§ **WHAT YOU HAVE TO DO**:
Take the entries below and print only the lines from the one with "window into which" through the one with "def Inst.blockedCopies (i", exactly as they stand, both ends included.

BEGIN GIVEN RECORDS

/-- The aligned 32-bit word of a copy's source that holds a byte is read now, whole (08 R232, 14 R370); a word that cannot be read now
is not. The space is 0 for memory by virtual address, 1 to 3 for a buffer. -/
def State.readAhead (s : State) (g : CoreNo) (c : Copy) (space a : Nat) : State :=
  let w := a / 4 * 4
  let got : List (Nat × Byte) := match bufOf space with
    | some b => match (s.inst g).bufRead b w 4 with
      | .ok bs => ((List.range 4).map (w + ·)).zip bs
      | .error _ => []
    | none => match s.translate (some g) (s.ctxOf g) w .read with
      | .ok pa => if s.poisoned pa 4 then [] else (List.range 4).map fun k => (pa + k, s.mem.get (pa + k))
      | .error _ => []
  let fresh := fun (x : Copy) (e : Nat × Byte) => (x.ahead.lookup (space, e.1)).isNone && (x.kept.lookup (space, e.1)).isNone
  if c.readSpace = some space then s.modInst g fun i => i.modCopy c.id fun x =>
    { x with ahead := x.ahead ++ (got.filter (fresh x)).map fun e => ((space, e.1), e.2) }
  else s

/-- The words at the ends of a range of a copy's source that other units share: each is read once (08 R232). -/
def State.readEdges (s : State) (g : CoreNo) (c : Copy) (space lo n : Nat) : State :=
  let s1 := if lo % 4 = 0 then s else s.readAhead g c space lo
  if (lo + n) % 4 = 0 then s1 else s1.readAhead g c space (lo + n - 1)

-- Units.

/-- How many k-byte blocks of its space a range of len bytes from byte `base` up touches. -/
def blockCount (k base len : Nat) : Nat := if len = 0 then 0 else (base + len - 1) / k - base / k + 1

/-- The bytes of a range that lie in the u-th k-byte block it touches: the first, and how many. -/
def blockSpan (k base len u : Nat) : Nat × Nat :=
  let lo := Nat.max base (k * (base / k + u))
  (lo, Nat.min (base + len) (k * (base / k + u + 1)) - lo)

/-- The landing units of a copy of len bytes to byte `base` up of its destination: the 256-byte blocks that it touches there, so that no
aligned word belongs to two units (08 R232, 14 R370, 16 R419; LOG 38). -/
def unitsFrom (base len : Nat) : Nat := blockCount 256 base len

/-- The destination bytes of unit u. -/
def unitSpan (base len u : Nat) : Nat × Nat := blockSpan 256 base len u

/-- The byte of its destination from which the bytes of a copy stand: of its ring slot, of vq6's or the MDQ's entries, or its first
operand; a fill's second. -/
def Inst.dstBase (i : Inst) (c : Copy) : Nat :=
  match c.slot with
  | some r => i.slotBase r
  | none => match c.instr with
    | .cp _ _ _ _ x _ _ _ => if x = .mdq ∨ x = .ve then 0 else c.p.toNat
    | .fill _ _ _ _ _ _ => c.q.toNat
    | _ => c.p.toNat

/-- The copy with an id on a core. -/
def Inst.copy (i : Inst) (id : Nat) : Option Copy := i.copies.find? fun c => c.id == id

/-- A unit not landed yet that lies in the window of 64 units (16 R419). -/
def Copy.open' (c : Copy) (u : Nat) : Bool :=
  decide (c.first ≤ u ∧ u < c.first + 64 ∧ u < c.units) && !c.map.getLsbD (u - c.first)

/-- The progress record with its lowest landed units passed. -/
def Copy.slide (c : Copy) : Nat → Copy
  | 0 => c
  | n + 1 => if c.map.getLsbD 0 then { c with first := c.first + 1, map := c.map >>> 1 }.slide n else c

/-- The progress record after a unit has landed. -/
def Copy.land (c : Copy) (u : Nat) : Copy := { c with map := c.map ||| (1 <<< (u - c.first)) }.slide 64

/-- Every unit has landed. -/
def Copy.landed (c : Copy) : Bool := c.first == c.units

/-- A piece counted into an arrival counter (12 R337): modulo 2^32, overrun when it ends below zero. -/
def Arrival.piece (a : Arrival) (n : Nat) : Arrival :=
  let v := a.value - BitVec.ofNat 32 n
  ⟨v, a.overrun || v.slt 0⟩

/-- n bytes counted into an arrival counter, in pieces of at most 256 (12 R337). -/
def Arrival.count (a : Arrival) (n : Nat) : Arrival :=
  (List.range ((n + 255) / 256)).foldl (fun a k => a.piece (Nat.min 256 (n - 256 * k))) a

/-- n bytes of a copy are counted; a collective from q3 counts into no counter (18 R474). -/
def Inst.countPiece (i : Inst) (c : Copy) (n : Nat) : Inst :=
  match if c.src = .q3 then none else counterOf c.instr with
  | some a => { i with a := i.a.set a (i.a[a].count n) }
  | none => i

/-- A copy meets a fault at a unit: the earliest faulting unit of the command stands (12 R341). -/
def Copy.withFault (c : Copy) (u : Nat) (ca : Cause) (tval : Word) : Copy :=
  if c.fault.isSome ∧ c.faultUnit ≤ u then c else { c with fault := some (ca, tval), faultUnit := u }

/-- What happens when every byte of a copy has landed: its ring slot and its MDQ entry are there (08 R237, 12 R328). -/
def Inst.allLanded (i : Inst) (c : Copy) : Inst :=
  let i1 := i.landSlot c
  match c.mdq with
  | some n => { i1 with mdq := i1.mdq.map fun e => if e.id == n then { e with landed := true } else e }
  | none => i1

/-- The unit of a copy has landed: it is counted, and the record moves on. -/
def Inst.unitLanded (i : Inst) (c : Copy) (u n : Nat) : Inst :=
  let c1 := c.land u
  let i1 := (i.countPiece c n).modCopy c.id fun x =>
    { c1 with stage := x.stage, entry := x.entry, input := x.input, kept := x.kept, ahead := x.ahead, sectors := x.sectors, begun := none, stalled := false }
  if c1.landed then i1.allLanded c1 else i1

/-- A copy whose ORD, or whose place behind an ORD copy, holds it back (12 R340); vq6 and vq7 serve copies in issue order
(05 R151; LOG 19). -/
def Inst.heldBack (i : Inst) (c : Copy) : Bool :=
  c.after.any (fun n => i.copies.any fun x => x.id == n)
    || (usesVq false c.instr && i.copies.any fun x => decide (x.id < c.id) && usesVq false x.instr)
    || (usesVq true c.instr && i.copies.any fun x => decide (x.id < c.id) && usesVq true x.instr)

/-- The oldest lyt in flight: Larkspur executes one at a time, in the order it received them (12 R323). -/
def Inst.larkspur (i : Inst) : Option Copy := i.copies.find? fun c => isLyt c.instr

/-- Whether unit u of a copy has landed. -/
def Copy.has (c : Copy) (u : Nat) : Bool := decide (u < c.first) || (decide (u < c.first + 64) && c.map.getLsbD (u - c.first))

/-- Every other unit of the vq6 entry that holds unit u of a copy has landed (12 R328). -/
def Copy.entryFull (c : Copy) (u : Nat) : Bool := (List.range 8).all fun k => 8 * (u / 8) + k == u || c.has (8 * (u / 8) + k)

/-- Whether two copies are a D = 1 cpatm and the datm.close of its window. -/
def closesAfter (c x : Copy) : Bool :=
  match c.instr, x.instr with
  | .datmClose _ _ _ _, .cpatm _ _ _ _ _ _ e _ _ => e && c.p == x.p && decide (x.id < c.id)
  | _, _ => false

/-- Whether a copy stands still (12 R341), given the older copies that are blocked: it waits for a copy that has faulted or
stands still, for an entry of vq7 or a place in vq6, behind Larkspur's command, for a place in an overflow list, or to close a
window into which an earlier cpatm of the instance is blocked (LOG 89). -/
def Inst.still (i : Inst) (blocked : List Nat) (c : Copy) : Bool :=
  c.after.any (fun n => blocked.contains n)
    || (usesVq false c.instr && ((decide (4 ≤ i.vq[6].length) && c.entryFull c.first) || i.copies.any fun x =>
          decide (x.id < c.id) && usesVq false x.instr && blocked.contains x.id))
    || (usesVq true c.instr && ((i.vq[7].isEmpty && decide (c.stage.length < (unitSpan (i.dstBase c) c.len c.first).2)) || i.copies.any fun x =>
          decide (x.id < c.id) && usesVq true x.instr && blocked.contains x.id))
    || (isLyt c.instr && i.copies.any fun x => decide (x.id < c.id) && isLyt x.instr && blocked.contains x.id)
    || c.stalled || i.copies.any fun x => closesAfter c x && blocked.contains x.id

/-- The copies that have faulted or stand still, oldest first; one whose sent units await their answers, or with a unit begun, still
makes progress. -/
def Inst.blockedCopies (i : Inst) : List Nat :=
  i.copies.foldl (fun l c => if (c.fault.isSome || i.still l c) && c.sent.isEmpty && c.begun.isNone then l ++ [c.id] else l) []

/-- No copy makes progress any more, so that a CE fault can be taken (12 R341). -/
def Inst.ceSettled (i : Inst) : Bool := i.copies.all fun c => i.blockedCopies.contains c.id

END GIVEN RECORDS

§ **ANSWER TO THIS TASK**:
window into which an earlier cpatm of the instance is blocked (LOG 89). -/
def Inst.still (i : Inst) (blocked : List Nat) (c : Copy) : Bool :=
  c.after.any (fun n => blocked.contains n)
    || (usesVq false c.instr && ((decide (4 ≤ i.vq[6].length) && c.entryFull c.first) || i.copies.any fun x =>
          decide (x.id < c.id) && usesVq false x.instr && blocked.contains x.id))
    || (usesVq true c.instr && ((i.vq[7].isEmpty && decide (c.stage.length < (unitSpan (i.dstBase c) c.len c.first).2)) || i.copies.any fun x =>
          decide (x.id < c.id) && usesVq true x.instr && blocked.contains x.id))
    || (isLyt c.instr && i.copies.any fun x => decide (x.id < c.id) && isLyt x.instr && blocked.contains x.id)
    || c.stalled || i.copies.any fun x => closesAfter c x && blocked.contains x.id

/-- The copies that have faulted or stand still, oldest first; one whose sent units await their answers, or with a unit begun, still
makes progress. -/
def Inst.blockedCopies (i : Inst) : List Nat :=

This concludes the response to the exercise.